Included among other polyfunctional ligands are the broader class of alpha or beta hydroxy polycarboxylic acids into which class the citric acid falls. Also, other functionally substituted acids such as alpha or beta amino, sulfhydro, phosphinol, etc., can be substituted in the molecular model of the metal complex of this invention and similar results can be achieved.

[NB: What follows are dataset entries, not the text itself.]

-- ==== Sys2Proof/Machine/Vector.lean ====
section
/-!
DEFINITION. The vector engine: VR and VX forms (R172 to R195).
-/

namespace Sys2Proof.Machine

/-! ### Operands and results -/

/-- Operand b in every lane (R177). -/
def State.vecB (s : State) : VecB → List W32
  | .vec r _ => lanes (s.vreg r.toNat 2)
  | .const c => List.replicate 64 (Map.get 0 s.myCore.consts c.toNat)
  | .scalar _ => List.replicate 64 ((s.cap 0).truncate 32)
  | .imm i => List.replicate 64 (i.zeroExtend 32)
  | .lit w => List.replicate 64 w

/-- The lane enables of a VR form (R178). -/
def State.vecMask (s : State) : VecB → W64
  | .vec _ m => s.mreg m.toNat 3
  | _ => BitVec.allOnes 64

/-- Dispatch on the vector unit, with its bound and occupancy (R172, R174, R176). -/
def State.vuDispatch (s : State) (L occ : Nat) : State :=
  (s.dispatched L).modMyCore fun k => { k with vuFree := s.cyc + occ, vuLast := s.cur.strand }

/-- Write the lanes that a mask picks out of a vector register, by dispatch + L (R174). -/
def State.vecOut (s : State) (L occ : Nat) (vd : VReg) (m : W64) (new : List W32) : Res :=
  .next ((s.vuDispatch L occ).modMe fun st => st.wvCq s.cyc L vd.toNat m (ofLanes new))

/-- Lane by lane: old value, a, b. -/
def zip3 (f : W32 → W32 → W32 → W32) : List W32 → List W32 → List W32 → List W32
  | o :: os, a :: as, b :: bs => f o a b :: zip3 f os as bs
  | _, _, _ => []

/-- A VR form that works lane by lane on the old vd, va and b (R178). -/
def State.vr (s : State) (L : Nat) (vd va : VReg) (b : VecB) (f : W32 → W32 → W32 → W32) : Res :=
  s.vecOut L 1 vd (s.vecMask b) (zip3 f (lanes (s.vreg vd.toNat 0)) (lanes (s.vreg va.toNat 1)) (s.vecB b))

/-- A VR form that moves lanes: `f` gives lane i from the old vd, va and b (R185, R186). -/
def State.vmove (s : State) (L : Nat) (vd va : VReg) (b : VecB) (f : List W32 → List W32 → List W32 → Nat → W32) : Res :=
  let o := lanes (s.vreg vd.toNat 0)
  let a := lanes (s.vreg va.toNat 1)
  let bs := s.vecB b
  s.vecOut L 1 vd (s.vecMask b) ((List.range 64).map (f o a bs))

/-- A VX form that works lane by lane (R178). -/
def State.vx (s : State) (L occ : Nat) (vd va : VReg) (m : MReg) (f : W32 → W32) : Res :=
  s.vecOut L occ vd (s.mreg m.toNat 3) ((lanes (s.vreg va.toNat 1)).map f)

/-- The lanes of va, each disabled one replaced (R92, R93, R178). -/
def State.masked (s : State) (va : VReg) (m : MReg) (id : W32) : List W32 :=
  let mk := s.mreg m.toNat 3
  ((lanes (s.vreg va.toNat 1)).zipIdx).map fun p => if mk.getLsbD p.2 then p.1 else id

/-- A reduction: red_tree under the mask, to every lane (R192). -/
def State.vred (s : State) (vd va : VReg) (m : MReg) (op : W32 → W32 → W32) (id : W32) : Res :=
  s.vecOut 8 1 vd (BitVec.allOnes 64) (List.replicate 64 (redTree op id (s.masked va m id)))

/-- A scan: scan_seq under the mask (R193). -/
def State.vscan (s : State) (vd va : VReg) (m : MReg) (op : W32 → W32 → W32) (id : W32) : Res :=
  s.vecOut 10 2 vd (BitVec.allOnes 64) (scanSeq op id (s.masked va m id))

/-- A compare writes its mask: 0 in disabled lanes (R178, R183). -/
def State.vcmp (s : State) (md : MReg) (va : VReg) (b : VecB) (f : W32 → W32 → Bool) : Res :=
  let r := maskOf (((lanes (s.vreg va.toNat 1)).zip (s.vecB b)).map fun p => f p.1 p.2)
  let v := r &&& s.vecMask b
  .next ((s.vuDispatch 2 1).modMe fun st => st.wmCq s.cyc 2 md.toNat v)

/-- A pack: 64 elements of `w` bits shifted in from lane 0 up (R190). -/
def State.pack (s : State) (w : Nat) (vd va : VReg) (m : MReg) (conv : W32 → Nat) : Res :=
  let mk := s.mreg m.toNat 3
  let es := ((lanes (s.vreg va.toNat 1)).zipIdx).map fun p => if mk.getLsbD p.2 then conv p.1 else 0
  let old := s.vreg vd.toNat 0
  s.vecOut 4 1 vd (BitVec.allOnes 64) (lanes (BitVec.ofNat 2048 (packNat w es + old.toNat * 2 ^ (64 * w))))

/-- An unpack: element k from field k of the lowest lanes (R191). -/
def State.unpack (s : State) (w : Nat) (vd va : VReg) (m : MReg) (conv : Nat → W32) : Res :=
  let x := (s.vreg va.toNat 1).toNat
  s.vecOut 4 1 vd (s.mreg m.toNat 3) ((List.range 64).map fun k => conv (bitsAt x (w * k) w))

/-- A number as a lane. -/
def w32n (n : Nat) : W32 := BitVec.ofNat 32 n

/-- Signed sum or difference, saturated (R181). -/
def satS (x : Int) : W32 := w32n (satI 32 x)

/-- Unsigned sum or difference, saturated (R181). -/
def satU (x : Int) : W32 := w32n (satN 32 x)

/-- The shift count of vshl, vshr and vsar (R182). -/
def shCount (b : W32) : Nat := b.toNat % 256

/-- A mask form: whole masks (R195). -/
def State.vmsk (s : State) (md : MReg) (v : W64) : Res :=
  .next ((s.vuDispatch 1 1).modMe fun st => st.wmCq s.cyc 1 md.toNat v)

/-- rel of a signed or unsigned compare (R183). -/
def relHolds (rel : BitVec 2) (eq lt : Bool) : Bool :=
  match rel.toNat with
  | 0 => eq
  | 1 => lt
  | 2 => lt || eq
  | _ => !eq

/-! ### The forms -/

/-- vadd.f32 (R180). -/
def execVaddF32 (vd va : VReg) (b : VecB) (_tok : Tok) (s : State) : Res :=
  s.vr 4 vd va b fun _ x y => fadd x y

/-- vsub.f32 (R180). -/
def execVsubF32 (vd va : VReg) (b : VecB) (_tok : Tok) (s : State) : Res :=
  s.vr 4 vd va b fun _ x y => fsub x y

/-- vmul.f32 (R180). -/
def execVmulF32 (vd va : VReg) (b : VecB) (_tok : Tok) (s : State) : Res :=
  s.vr 4 vd va b fun _ x y => fmul x y

/-- vfma.f32: va * b + vd, rounded once (R180). -/
def execVfmaF32 (vd va : VReg) (b : VecB) (_tok : Tok) (s : State) : Res :=
  s.vr 5 vd va b fun o x y => ffma x y o

/-- vfmac.f32: vd * va + b, rounded once (R180). -/
def execVfmacF32 (vd va : VReg) (b : VecB) (_tok : Tok) (s : State) : Res :=
  s.vr 5 vd va b fun o x y => ffma o x y

/-- vmin.f32 (R180). -/
def execVminF32 (vd va : VReg) (b : VecB) (_tok : Tok) (s : State) : Res :=
  s.vr 2 vd va b fun _ x y => fminDev x y

/-- vmax.f32 (R180). -/
def execVmaxF32 (vd va : VReg) (b : VecB) (_tok : Tok) (s : State) : Res :=
  s.vr 2 vd va b fun _ x y => fmaxDev x y

/-- vadd.i32 (R181). -/
def execVaddI32 (vd va : VReg) (b : VecB) (_tok : Tok) (s : State) : Res :=
  s.vr 2 vd va b fun _ x y => x + y

/-- vsub.i32 (R181). -/
def execVsubI32 (vd va : VReg) (b : VecB) (_tok : Tok) (s : State) : Res :=
  s.vr 2 vd va b fun _ x y => x - y

/-- vmul.i32 (R181). -/
def execVmulI32 (vd va : VReg) (b : VecB) (_tok : Tok) (s : State) : Res :=
  s.vr 3 vd va b fun _ x y => x * y

/-- vadds.i32 (R181). -/
def execVaddsI32 (vd va : VReg) (b : VecB) (_tok : Tok) (s : State) : Res :=
  s.vr 2 vd va b fun _ x y => satS (x.toInt + y.toInt)

/-- vsubs.i32 (R181). -/
def execVsubsI32 (vd va : VReg) (b : VecB) (_tok : Tok) (s : State) : Res :=
  s.vr 2 vd va b fun _ x y => satS (x.toInt - y.toInt)

/-- vadds.n32 (R181). -/
def execVaddsN32 (vd va : VReg) (b : VecB) (_tok : Tok) (s : State) : Res :=
  s.vr 2 vd va b fun _ x y => satU ((x.toNat : Int) + (y.toNat : Int))

/-- vsubs.n32 (R181). -/
def execVsubsN32 (vd va : VReg) (b : VecB) (_tok : Tok) (s : State) : Res :=
  s.vr 2 vd va b fun _ x y => satU ((x.toNat : Int) - (y.toNat : Int))

/-- vmin.i32 (R181). -/
def execVminI32 (vd va : VReg) (b : VecB) (_tok : Tok) (s : State) : Res :=
  s.vr 2 vd va b fun _ x y => if y.slt x then y else x

/-- vmax.i32 (R181). -/
def execVmaxI32 (vd va : VReg) (b : VecB) (_tok : Tok) (s : State) : Res :=
  s.vr 2 vd va b fun _ x y => if x.slt y then y else x

/-- vmin.n32 (R181). -/
def execVminN32 (vd va : VReg) (b : VecB) (_tok : Tok) (s : State) : Res :=
  s.vr 2 vd va b fun _ x y => if y.ult x then y else x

[Para 21] One particularly desirable metal complex in the 1 :1 dialkali monometal polyfunctional organic ligand chelate family is disodium monocopper (II) citrate dihydrate,
CAS Registry #65330-59-8. This material is sold under the tradename MCC™ by National
Research Laboratories, Ltd. of Cincinnati, Ohio.
[Para 22] Most microorganisms are viable around a pH of 7. MCC is advantageous because at a pH between 7 and 9, within physiological pH levels and pH levels for microorganism stability, MCC releases large amounts of toxic metals ions from coordinate structures, thereby denatϋfrizing the cell protein of the microorganisms and causing cell death of the microorganism.
[Para 23] In combination, the acemannan and MCC surprisingly induce an activation of lysyl oxidase, promoting collagen formation and thereby enhancing subsequent tissue repair and regeneration.
[Para 24] In various exemplary embodiments, the acemannan is present in an amount of up to 90% of the weight of the finished product.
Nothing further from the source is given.